# Miami to Montreal - no service?



## Guest (Jan 30, 2008)

I am looking at doing a 1-zone roomette from Miami to Montreal however it is saying there is no service between these two cities?


----------



## WICT106 (Jan 30, 2008)

That's correct. The Miami trains all stop at NYC, where you'll have to transfer to some train like the Adirondack, or something.


----------



## AlanB (Jan 30, 2008)

WICT106 said:


> That's correct. The Miami trains all stop at NYC, where you'll have to transfer to some train like the Adirondack, or something.


And because the Adirondack leaves NY long before the trains from Miami arrive into NY, you'll need to spend the night in the NYC area on your own. Amtrak won't pay for that.


----------



## Guest (Jan 30, 2008)

AlanB said:


> WICT106 said:
> 
> 
> > That's correct. The Miami trains all stop at NYC, where you'll have to transfer to some train like the Adirondack, or something.
> ...


Thanks, but would it still be bookable as a 1-zone roomette trip for 15k points? I dont mind spending the night in NYC . Actually would prefer to spend it in DC. Would the amtrak agent be able to figure all that out?


----------



## AlanB (Jan 30, 2008)

Guest said:


> AlanB said:
> 
> 
> > WICT106 said:
> ...


I believe that it should all be bookable on one award via NY, but I'm not 100% positive. Only AGR can tell you for sure, since there is a forced overnight. But since there is no alternative, they should consider it one through trip and therefore it should only cost 15,000 points.

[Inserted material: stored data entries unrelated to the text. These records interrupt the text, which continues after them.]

def fcuWord (c : Ctl) (o : Nat) : Word :=
  let f := c.fcu
  if o == 0x00 then
    pk [(32, 32, f.entries), (16, 16, f.unlogged), (10, 6, f.next), (8, 1, b2n f.frozen), (7, 1, b2n f.captureMore), (6, 1, b2n f.captured.isSome),
        (5, 1, b2n f.logCe), (1, 3, f.selfCause), (0, 1, b2n f.self)]
  else if o == 0x10 then pk [(16, 16, f.rejected), (0, 2, f.captureMin)]
  else if 0x40 ≤ o && o < 0x60 then (f.captured.map (fun e => logWord e ((o - 0x40) / 8))).getD 0
  else if 0x100 ≤ o && o < 0x160 then BitVec.ofNat 64 (maskOf 64 (fun b => (srcAt c (8 * (o - 0x100) + b)).active))
  else if 0x180 ≤ o && o < 0x1E0 then BitVec.ofNat 64 (maskOf 64 (fun b => (srcAt c (8 * (o - 0x180) + b)).latched))
  else if 0x400 ≤ o && o < 0xC00 then ((tget f.log ((o - 0x400) / 0x20)).map (fun e => logWord e (o % 0x20 / 8))).getD 0
  else if 0x1000 ≤ o && o < 0x2800 then fcuSrcWord c ((o - 0x1000) / 8)
  else if 0x3000 ≤ o && o < 0x4200 then fcuUnitWord c ((o - 0x3000) / 8)
  else 0

/-! ## ALC (R438) -/

def alcWord (c : Ctl) (o : Nat) : Word :=
  let a := c.alc
  if o == 0x00 then
    pk [(32, 32, a.commits), (19, 13, bufBytes c), (8, 8, a.lastRecovery), (6, 2, a.bp), (5, 1, b2n a.locked), (4, 1, b2n a.winLoaded),
        (3, 1, b2n a.marginRun), (2, 1, b2n (!a.urgent.isEmpty)), (1, 1, b2n a.busy), (0, 1, b2n a.ready)]
  else if o == 0x18 then pk [(0, 2, a.bp)]
  else if o == 0x20 then pk [(12, 7, a.winPage), (3, 9, a.winWord)]
  else if o == 0x30 then pk [(48, 16, a.recoveries), (32, 16, a.marginWords), (16, 16, a.refused), (0, 16, a.ce)]
  else if o == 0x38 then a.marginTime
  else if 0x100 ≤ o && o < 0x128 then BitVec.ofNat 64 (ringValue c ((o - 0x100) / 8))
  else if 0x140 ≤ o && o < 0x170 then
    let r := aringAt c ((o - 0x140) / 8)
    pk [(56, 8, r.torn), (0, 48, r.newest)]
  else 0

/-! ## RTC (R458) -/

def trimResCode : TrimRes → Nat
  | .none => 0 | .accepted => 1 | .saturated => 2 | .running => 3 | .refLost => 4 | .supplyLost => 5 | .written => 6

/-- A signed value in 16 bits. -/
def int16 (x : Int) : Nat := (x % 65536).toNat

def rtcStatusWord (c : Ctl) : Word :=
  let r := c.rtc
  let ref := if r.timeRef == 0 then 0 else if r.measRes == .running then 3 else if r.refLost then 2 else 1
  pk [(48, 16, r.ignored), (32, 16, r.steals), (12, 2, ref), (11, 1, b2n (pwrOnReq c)), (10, 1, b2n r.causeRestore), (9, 1, b2n r.causeAlarm),
      (8, 1, b2n r.vbatLow), (4, 1, b2n r.firedByAdjust), (3, 1, b2n r.fired), (2, 1, b2n r.adjusted), (1, 1, b2n r.halted), (0, 1, b2n r.oscStopped)]

/-- The RTC registers without the shadow set of R443. -/
def rtcWord (c : Ctl) (o : Nat) : Word :=
  let r := c.rtc
  if o == 0x00 then now c
  else if o == 0x08 then rtcTimeLo r
  else if o == 0x10 then rtcCal r.seconds.toNat
  else if o == 0x18 then pk [(0, 40, r.seconds.toNat)]
  else if o == 0x20 then pk [(41, 1, b2n r.wake), (40, 1, b2n r.armed), (0, 40, r.alarm.toNat)]
  else if o == 0x28 then rtcStatusWord c
  else if o == 0x30 then pk [(0, 1, b2n r.halt)]
  else if o == 0x38 then pk [(16, 2, r.trimSrc), (0, 16, int16 r.trim)]
  else if o == 0x40 then pk [(28, 36, r.measCount), (24, 4, trimResCode r.measRes), (0, 16, int16 r.measTrim)]
  else if o == 0x48 then r.measTime
  else if o == 0x50 then pk [(16, 16, r.windowS), (8, 8, r.periodH), (0, 2, r.timeRef)]
  else 0

/-! ## CLK (R459, R469) -/

/-- Nominal frequency of a domain in MHz (R459); a head's follows its rate. -/
def domMhz (c : Ctl) (d : Nat) : Nat :=
  if d == 1 then 50 else if d == 2 then Nat.min 400 (2 * c.boot.xMhz) else if d == 3 then 1600 else if d == 4 then 2000
  else if 0x08 ≤ d && d < 0x10 then 1600
  else if 0x10 ≤ d && d < 0x18 then 600 + 100 * c.dimm.rate
  else if d == 0x18 then c.img.vaultRate / 8
  else if 0x20 ≤ d && d < 0x30 then
    let r := (headAt c (d - 0x20)).rate
    if r == 0 then 0 else 1000 / 2 ^ (4 - r)
  else if 0x30 ≤ d && d < 0x34 then 781
  else if d == 0x34 then 12
  else 0

/-- The domain is stopped on demand (R463). -/
def domGated (c : Ctl) (d : Nat) : Bool :=
  if d == 2 then aonOn c && !c.clk.xspiOn
  else if 0x08 ≤ d && d < 0x10 then (galAt c (d - 0x08)).doze
  else if 0x10 ≤ d && d < 0x18 then
    let g := galAt c (d - 0x10)
    g.doze || (domRunning c (d - 8) && g.fenced && !g.resetting)
  else d == 0x34

def clkDomainWord (c : Ctl) (d : Nat) : Word :=
  if domListed d then
    let x := tgetD c.clk.doms d ClkDom.reset
    let run := domRunning c d
    pk [(48, 16, domMhz c d), (32, 16, int16 x.ppm), (16, 16, x.stops), (3, 1, b2n x.offFreq), (2, 1, b2n (!run && domGated c d)),
        (1, 1, b2n (!run && !domGated c d)), (0, 1, b2n run)]
  else 0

I don't think that you'd be able to overnight in DC, since that would now mean you'd be riding three different trains, but it can't hurt to ask. More than likely they'll want you to go to NY and overnight. You might want to do that anyhow, since if you were to overnight in DC, you'd have to catch a 4:00 AM train out of DC to get to NY in time to connect with the Adirondack.


----------